-- DESCRIPTION OF THE TASK --
Return every line from the records below in which the word "image" is found.

-- INFORMATION PROVIDED --
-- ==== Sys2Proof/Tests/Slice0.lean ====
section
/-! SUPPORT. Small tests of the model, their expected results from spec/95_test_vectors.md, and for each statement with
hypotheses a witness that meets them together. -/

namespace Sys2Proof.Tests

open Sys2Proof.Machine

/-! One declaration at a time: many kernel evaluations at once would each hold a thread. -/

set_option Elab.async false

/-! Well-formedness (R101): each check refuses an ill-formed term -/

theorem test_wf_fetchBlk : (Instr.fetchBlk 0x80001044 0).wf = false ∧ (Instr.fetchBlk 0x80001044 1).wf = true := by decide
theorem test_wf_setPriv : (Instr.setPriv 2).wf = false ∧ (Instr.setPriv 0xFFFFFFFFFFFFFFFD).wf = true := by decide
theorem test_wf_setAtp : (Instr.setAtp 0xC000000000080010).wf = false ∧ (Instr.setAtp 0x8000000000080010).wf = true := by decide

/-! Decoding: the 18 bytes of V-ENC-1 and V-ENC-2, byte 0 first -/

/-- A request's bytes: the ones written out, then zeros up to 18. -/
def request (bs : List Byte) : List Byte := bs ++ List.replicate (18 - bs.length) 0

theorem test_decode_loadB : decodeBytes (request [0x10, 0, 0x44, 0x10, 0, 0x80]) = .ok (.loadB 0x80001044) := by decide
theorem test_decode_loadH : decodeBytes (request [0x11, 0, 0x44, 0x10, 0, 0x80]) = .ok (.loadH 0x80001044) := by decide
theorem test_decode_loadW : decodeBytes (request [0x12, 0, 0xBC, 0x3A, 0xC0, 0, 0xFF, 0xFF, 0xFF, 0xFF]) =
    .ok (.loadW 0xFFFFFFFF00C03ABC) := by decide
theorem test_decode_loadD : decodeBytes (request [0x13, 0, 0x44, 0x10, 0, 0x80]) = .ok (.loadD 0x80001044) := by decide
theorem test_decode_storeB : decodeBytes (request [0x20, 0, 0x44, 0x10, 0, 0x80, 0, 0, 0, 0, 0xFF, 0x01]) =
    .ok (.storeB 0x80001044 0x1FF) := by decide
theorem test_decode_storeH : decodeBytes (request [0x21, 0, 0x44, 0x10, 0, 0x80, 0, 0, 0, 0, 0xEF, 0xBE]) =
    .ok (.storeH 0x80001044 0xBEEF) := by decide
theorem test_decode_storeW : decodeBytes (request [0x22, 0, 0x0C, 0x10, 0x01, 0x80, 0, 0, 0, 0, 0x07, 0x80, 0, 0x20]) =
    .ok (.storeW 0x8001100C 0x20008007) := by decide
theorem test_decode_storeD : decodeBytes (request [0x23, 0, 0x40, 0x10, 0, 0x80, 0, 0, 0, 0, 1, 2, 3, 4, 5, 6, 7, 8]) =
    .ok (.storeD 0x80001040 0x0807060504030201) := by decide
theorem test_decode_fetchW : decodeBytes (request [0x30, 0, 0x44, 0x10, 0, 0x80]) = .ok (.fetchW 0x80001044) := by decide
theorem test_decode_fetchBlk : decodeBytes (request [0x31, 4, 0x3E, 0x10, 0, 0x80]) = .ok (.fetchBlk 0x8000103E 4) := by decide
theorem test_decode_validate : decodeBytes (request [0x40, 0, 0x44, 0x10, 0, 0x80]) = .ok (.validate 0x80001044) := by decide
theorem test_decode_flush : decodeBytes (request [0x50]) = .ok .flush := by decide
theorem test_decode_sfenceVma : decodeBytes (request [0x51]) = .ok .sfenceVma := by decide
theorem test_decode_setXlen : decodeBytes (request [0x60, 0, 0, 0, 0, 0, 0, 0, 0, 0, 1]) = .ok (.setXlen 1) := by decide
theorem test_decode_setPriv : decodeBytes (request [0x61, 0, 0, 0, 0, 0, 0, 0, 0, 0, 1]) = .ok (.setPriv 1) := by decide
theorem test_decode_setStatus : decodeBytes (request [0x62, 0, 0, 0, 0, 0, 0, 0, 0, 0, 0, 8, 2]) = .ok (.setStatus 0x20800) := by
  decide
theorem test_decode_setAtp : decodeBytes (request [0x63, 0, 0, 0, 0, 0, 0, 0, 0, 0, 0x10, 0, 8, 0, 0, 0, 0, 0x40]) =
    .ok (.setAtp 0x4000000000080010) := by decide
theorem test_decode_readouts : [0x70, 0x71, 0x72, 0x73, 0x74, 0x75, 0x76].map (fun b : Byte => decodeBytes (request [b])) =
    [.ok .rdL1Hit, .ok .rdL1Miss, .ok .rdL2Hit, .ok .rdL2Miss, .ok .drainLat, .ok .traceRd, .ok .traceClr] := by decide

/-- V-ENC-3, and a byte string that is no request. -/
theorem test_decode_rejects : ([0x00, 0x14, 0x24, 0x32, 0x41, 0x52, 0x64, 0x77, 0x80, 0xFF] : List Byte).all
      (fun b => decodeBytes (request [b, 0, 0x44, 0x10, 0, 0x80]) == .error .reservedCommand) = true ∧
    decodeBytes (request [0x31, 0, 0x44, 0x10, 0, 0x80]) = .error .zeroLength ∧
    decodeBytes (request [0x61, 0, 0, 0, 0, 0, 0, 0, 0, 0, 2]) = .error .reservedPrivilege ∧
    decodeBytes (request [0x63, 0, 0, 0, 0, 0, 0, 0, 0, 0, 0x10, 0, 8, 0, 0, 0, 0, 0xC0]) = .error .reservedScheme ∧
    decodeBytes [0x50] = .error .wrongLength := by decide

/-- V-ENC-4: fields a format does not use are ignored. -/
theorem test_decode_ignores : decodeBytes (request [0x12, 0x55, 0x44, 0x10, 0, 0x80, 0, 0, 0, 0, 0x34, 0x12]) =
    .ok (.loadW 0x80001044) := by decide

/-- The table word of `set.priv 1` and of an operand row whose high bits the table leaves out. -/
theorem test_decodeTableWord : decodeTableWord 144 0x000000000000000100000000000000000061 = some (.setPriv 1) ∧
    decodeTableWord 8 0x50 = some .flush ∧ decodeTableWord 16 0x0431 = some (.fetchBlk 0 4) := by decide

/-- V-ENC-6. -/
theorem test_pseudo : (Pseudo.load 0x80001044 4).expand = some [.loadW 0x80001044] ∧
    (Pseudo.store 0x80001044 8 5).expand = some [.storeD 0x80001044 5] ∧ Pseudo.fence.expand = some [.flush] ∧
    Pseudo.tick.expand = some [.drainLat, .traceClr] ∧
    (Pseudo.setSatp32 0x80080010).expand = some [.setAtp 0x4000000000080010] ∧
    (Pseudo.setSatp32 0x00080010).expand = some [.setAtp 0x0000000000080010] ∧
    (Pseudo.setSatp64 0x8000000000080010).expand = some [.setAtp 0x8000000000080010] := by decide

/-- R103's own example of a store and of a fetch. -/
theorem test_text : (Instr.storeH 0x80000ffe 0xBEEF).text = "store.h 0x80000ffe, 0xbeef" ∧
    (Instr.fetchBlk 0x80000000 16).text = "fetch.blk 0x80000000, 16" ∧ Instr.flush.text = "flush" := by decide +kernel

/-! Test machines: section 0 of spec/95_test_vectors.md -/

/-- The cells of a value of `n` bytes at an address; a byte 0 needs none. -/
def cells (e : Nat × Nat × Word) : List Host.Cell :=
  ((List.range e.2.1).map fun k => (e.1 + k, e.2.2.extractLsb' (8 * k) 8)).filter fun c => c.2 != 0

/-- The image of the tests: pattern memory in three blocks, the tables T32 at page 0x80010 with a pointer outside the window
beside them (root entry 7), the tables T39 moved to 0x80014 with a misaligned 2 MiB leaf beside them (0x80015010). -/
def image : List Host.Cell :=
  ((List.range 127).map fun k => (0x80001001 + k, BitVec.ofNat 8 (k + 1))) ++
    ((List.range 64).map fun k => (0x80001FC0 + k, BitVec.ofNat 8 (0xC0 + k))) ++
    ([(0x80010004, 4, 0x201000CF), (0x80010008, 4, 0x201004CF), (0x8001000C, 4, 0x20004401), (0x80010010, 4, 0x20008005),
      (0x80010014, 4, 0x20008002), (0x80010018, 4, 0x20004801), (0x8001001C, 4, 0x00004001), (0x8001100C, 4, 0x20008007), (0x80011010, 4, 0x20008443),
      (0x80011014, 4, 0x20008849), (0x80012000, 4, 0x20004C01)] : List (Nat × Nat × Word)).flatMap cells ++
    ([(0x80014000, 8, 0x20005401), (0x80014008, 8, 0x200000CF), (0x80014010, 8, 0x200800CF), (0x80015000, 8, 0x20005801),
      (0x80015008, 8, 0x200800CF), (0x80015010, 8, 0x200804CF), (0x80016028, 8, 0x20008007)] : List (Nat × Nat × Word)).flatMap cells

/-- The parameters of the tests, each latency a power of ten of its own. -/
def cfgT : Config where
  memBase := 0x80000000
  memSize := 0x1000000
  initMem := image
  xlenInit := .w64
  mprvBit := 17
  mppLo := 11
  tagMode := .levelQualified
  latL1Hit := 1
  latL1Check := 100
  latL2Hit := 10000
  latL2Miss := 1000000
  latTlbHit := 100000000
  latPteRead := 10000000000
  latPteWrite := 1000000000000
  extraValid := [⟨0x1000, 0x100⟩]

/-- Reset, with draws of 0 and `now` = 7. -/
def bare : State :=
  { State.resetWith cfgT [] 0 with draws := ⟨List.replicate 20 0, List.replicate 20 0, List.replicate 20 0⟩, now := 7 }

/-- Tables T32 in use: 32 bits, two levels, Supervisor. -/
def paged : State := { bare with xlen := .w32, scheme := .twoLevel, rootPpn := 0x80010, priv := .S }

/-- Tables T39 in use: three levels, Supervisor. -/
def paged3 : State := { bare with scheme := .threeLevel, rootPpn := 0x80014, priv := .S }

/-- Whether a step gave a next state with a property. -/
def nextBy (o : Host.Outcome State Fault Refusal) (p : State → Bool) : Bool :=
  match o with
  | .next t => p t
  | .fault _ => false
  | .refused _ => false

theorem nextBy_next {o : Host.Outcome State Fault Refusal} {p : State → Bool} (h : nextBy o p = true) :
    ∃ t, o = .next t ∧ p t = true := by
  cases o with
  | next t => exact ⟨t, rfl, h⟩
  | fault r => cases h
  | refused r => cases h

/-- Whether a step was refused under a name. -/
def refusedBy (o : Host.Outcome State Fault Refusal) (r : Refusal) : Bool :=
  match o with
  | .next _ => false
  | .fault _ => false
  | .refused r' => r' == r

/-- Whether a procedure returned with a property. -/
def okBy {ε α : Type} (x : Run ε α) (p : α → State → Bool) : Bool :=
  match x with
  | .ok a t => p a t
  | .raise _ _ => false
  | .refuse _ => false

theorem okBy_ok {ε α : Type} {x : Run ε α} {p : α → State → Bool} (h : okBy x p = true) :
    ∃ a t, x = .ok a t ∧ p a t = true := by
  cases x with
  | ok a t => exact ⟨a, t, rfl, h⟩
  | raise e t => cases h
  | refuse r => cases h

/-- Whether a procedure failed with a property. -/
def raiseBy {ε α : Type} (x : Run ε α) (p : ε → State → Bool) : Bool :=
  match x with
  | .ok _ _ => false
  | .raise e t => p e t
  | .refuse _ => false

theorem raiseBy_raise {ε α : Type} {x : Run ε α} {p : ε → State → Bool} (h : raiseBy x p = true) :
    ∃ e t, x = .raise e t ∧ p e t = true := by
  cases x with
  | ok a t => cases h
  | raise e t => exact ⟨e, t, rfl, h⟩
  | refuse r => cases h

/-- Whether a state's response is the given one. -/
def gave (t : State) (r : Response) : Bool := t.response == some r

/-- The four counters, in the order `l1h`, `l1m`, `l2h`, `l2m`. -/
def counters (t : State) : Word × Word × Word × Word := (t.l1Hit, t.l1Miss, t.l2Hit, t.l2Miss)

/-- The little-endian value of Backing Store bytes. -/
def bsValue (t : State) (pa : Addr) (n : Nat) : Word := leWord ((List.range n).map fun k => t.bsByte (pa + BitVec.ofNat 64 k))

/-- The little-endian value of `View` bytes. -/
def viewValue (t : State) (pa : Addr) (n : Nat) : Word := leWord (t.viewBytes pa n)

-- RESULT OF THE EXERCISE --
/-- The image of the tests: pattern memory in three blocks, the tables T32 at page 0x80010 with a pointer outside the window
def image : List Host.Cell :=
  initMem := image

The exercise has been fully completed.